### TASK BRIEF
Write out exactly the first lines of the listing, ending on the line that contains "def awaitsRestage (ch".

### EXERCISE DATA
/-! ### What a chunk owes -/

/-- A contribution whose staged words can all be read (R281). -/
def Contrib.sound (c : Contrib) : Bool := c.done && c.hole.isNone

/-- Does a row wait for a packet that is to be restaged? -/
def awaitsRestage (ch : Chunk) (w : RowSt) : Bool := ch.locals.any fun c => c.hole.isSome && w.todo.contains c.rank

/-- Is the contribution of every needed site counted for the result of a chunk (R185)? For an operation by source the
source's own data are enough. -/
def resultReady (x : Instance) (d : Desc) (t : GroupTable) (ch : Chunk) : Bool :=
  let rs := contributors t d x.pset
  if d.bySource then ch.locals.any (·.sound) || !ch.fars.isEmpty
  else if d.op = .gather then
    ch.index == 0 && (List.range d.chunks).all fun c => match mget x.chunks c with
      | some k => covers (chunkSites t rs k) (neededSites x t)
      | none => false
  else covers (chunkSites t rs ch) (neededSites x t)

/-- Does some member that receives chunk `c` lie at a far entry's sites (R184)? -/
def farReceives (d : Desc) (p : PSet) (t : GroupTable) (c : Nat) (f : Nat × Member) : Bool :=
  if d.op.usesDeliver ∧ modeDeliver d.mode ≠ 0 then receives d p t.members.length c f.1 else true

/-- Is the partial owed to a far member ready (R184): every contribution of every site outside its own is counted? -/
def partialReady (x : Instance) (d : Desc) (t : GroupTable) (ch : Chunk) (f : Nat × Member) : Bool :=
  if d.bySource then ch.locals.any (·.sound) || ch.fars.any fun k => k.rank != f.1
  else
    let need := maskMinus (neededSites x t) f.2.coveredSites
    let have_ := (ch.fars.filter fun k => k.rank != f.1).foldl (fun m k => m ||| k.sites)
      (if chunkLocalFull (contributors t d x.pset) ch then siteBit t.localSite else 0)
    covers have_ need

/-- Does some local member receive chunk `c` (R137)? -/
def localReceives (d : Desc) (p : PSet) (t : GroupTable) (c : Nat) : Bool :=
  (localRanks t).any fun r => receives d p t.members.length c r.1

/-- The outputs of a chunk that are ready and not yet made. -/
def readyTargets (x : Instance) (d : Desc) (t : GroupTable) (ch : Chunk) : List Target :=
  let made := fun (g : Target) => ch.prods.any fun p => p.target == g && p.pressed
  let res := if localReceives d x.pset t ch.index ∧ resultReady x d t ch ∧ ¬ made .result then [Target.result] else []
  let fars := (farRanks t).filterMap fun f =>
    if farReceives d x.pset t ch.index f ∧ maskMinus f.2.coveredSites x.excluded ≠ 0 ∧ partialReady x d t ch f ∧
        ¬ made (.toFar f.1) then some (Target.toFar f.1) else none
  res ++ fars

/-- Is row `j` missing from some ready output? -/
def rowOwed (x : Instance) (d : Desc) (t : GroupTable) (ch : Chunk) (j : Nat) : Bool :=
  (readyTargets x d t ch).any fun g =>
    match ch.prods.find? fun p => p.target == g with
    | some p => (p.rows.getD j none).isNone
    | none => true

/-- The ranks the next rank-order unit of a row takes (R112): 64 at first, then 63, and only when all are staged. -/
def rankUnit (rs : List Nat) (w : RowSt) : List Nat :=
  let next := (rs.drop w.folded).take (if w.folded = 0 then 64 else 63)
  if !next.isEmpty ∧ next.all w.todo.contains then next else []

/-- The units a row needs now: ranks and must rows of each (R599, R112). -/
def rowUnits (x : Instance) (d : Desc) (t : GroupTable) (ch : Chunk) (j : Nat) (w : RowSt) : List (List Nat × Nat) :=
  let rs := contributors t d x.pset
  if awaitsRestage ch w then []
  else if ¬ d.rowWise then (if !w.todo.isEmpty ∨ rowOwed x d t ch j then [(w.todo, 0)] else [])
  else if d.isRank then
    let u := rankUnit rs w
    if !u.isEmpty then [(u, 0)] else if w.todo.isEmpty ∧ w.folded = rs.length ∧ rowOwed x d t ch j then [([], 0)] else []
  else
    let m := w.todo.length + w.acc.length
    if !w.todo.isEmpty ∨ 2 ≤ w.acc.length then
      if m ≤ 64 then [(w.todo, w.acc.length)]
      else
        (List.range (ceilDiv m 64)).map fun k =>
          let lo := 64 * k
          let hi := min m (lo + 64)
          let a := w.acc.length
          let accs := min hi a - min lo a
          ((w.todo.drop (lo - min lo a)).take (hi - lo - accs), accs)
    else if rowOwed x d t ch j then [([], 0)] else []

/-! ### Cost, gang and bytes of a unit -/

/-- Core-cycles of one contribution of an exact sum (R58). -/
def contribCost (ty : Nat) : Nat :=
  match ty with
  | 0 => 40
  | 1 => 20
  | 2 => 20
  | 3 => 12
  | 4 => 12
  | 5 => 64
  | 6 => 16
  | _ => 14

/-- Core-cycles of combining two must rows (R58). -/
def combineCost (w40 : Bool) : Nat := if w40 then 72 else 36

/-- Core-cycles of what an operation adds to a finished row (R58). -/
def finishCost (x : Instance) (d : Desc) : Nat :=
  match d.op with
  | .quantise => (if modeSr d.mode ∨ modeEf d.mode then 160 else 48) + (if isMxType d.outType then 34 * modeC d.mode else 0)
  | .apply => if modeAdam d.mode then 1152 else 384
  | .eprog => (x.image.map (·.declCost)).getD 0
  | .avg => 64
  | _ => if isIntType d.inType then 16 else if d.outType = 0 then 40 else 24

/-- Core-cycles of decoding one far row of a deep-mode partial, in the decode phase of the pressing (R56, R58, R224). -/
def deepDecode (s : State) (t : GroupTable) (d : Desc) : Nat :=
  if d.coding = 2 ∧ bit s 0x00140004 0 ∧ ¬ t.isSealed ∧ d.rowWise then (if isW40 d.inType then 1632 else 1088) else 0

/-- Core-cycles of a unit (R58), with what each far row costs to decode. -/
def unitCost (x : Instance) (d : Desc) (ch : Chunk) (n accs deep : Nat) (finishes full : Bool) : Nat :=
  let fars := if finishes then ch.fars.length else 0
  fars * deep +
  (if modePre d.mode then n * (x.image.map (·.declCost)).getD 0 else 0) + (if finishes then finishCost x d else 0) +
    (if ¬ d.rowWise then
      match d.op with
      | .topK => 4 * sumNat (ch.locals.map (·.count))
      | .setMerge => 3 * sumNat (ch.locals.map (·.count)) * (Nat.log2 (max 1 n) + 1)
      | .gather => 6 * sumNat (ch.locals.map (·.count))
      | .scatter => 4 * sumNat (ch.locals.map (·.count))
      | _ => 0
    else if d.isCmp then n * (8 * elemBytes d.inType) + fars * (8 * elemBytes d.inType)
    else if d.isRank then (n + fars) * 32
    else if full then (n + accs + fars) * 320 + 256
    else n * contribCost d.inType + (accs + fars) * combineCost (isW40 d.inType))

/-- The gang of a unit (R54): by contribution, by element, or by key range. -/
def unitGang (d : Desc) (items cost : Nat) (deep full : Bool) : Nat :=
  if ¬ d.rowWise ∨ full then 32
  else if d.isRank then 1
  else if d.op = .quantise ∨ d.op = .apply ∨ d.op = .eprog ∨ deep then
    (if cost ≤ 480 then 1 else if ceilDiv cost 8 ≤ 480 then 8 else 32)
  else if items ≤ 4 then 1 else if items ≤ 32 then 8 else 32

/-- Cycles each core of the gang spends, the tree of the contribution split included (R54, R58). -/
def perCore (d : Desc) (gang cost : Nat) : Nat :=
  ceilDiv cost gang + (if d.rowWise ∧ ¬ d.isRank ∧ ¬ d.isCmp ∧ 1 < gang then gang.log2 * (16 + combineCost (isW40 d.inType)) else 0)

/-- Bytes a unit takes in the Arrive area (R41). -/
def unitBytes (d : Desc) (ch : Chunk) (n accs : Nat) (finishes : Bool) : Nat :=
  let per := if d.inType = 0 ∧ ¬ d.isRank ∧ d.rowWise then 256 else rowBytes d.inType 32
  let must := if isW40 d.inType then 264 else 136
  if d.rowWise then n * per + (accs + (if finishes then ch.fars.length else 0)) * must
  else min 65536 (sumNat (ch.locals.map fun c => c.bytes.length))

/-! ### Dies and clusters -/

/-- A die. -/
def dieOf (s : State) (i : Nat) : Die := vget s.press.dies i Die.fresh

/-- Change a die. -/
def updDie (i : Nat) (f : Die → Die) (s : State) : State := s.mapPress fun p => { p with dies := vupd p.dies i f }

/-- Dies that the DIE_SEL strap enables, one bit per die (R534, R535). -/
def diesEnabled (s : State) : Nat :=
  let sel := bitsOf s.bru.straps 0 2
  if sel = 0 then 15 else if sel = 1 then 3 else 1

/-- Is a die pressing (R49)? -/
def diePressing (s : State) (i : Nat) : Bool :=
  let d := dieOf s i
  bitOf (diesEnabled s) i && !d.overTemp && d.retrainEnd.isNone

/-- The least budget B (R76): FLOOR in units of 64 cycles. -/
def floorBudget (s : State) : Nat := 64 * fld s 0x00200020 20 5

/-- Logical cores of one die now (R74, R535). -/
def dieCores (s : State) (i : Nat) : Nat := if bitOf (diesEnabled s) i then 262144 - 256 * (dieOf s i).lostClusters else 0

/-- Logical cores now (R74). -/
def logicalCores (s : State) : Nat := sumNat ((List.range 4).map (dieCores s))

/-- Bytes a die's distributor admits in one tick (R41, R69, R75): its share of the package's rate goes with its own logical
cores. -/
def stagingCap (s : State) (i : Nat) : Nat :=
  let d := dieOf s i
  2516000 * min d.dataTx d.dataRx / 64 * dieCores s i / 262144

### YOUR SOLUTION
/-! ### What a chunk owes -/

/-- A contribution whose staged words can all be read (R281). -/
def Contrib.sound (c : Contrib) : Bool := c.done && c.hole.isNone

/-- Does a row wait for a packet that is to be restaged? -/
def awaitsRestage (ch : Chunk) (w : RowSt) : Bool := ch.locals.any fun c => c.hole.isSome && w.todo.contains c.rank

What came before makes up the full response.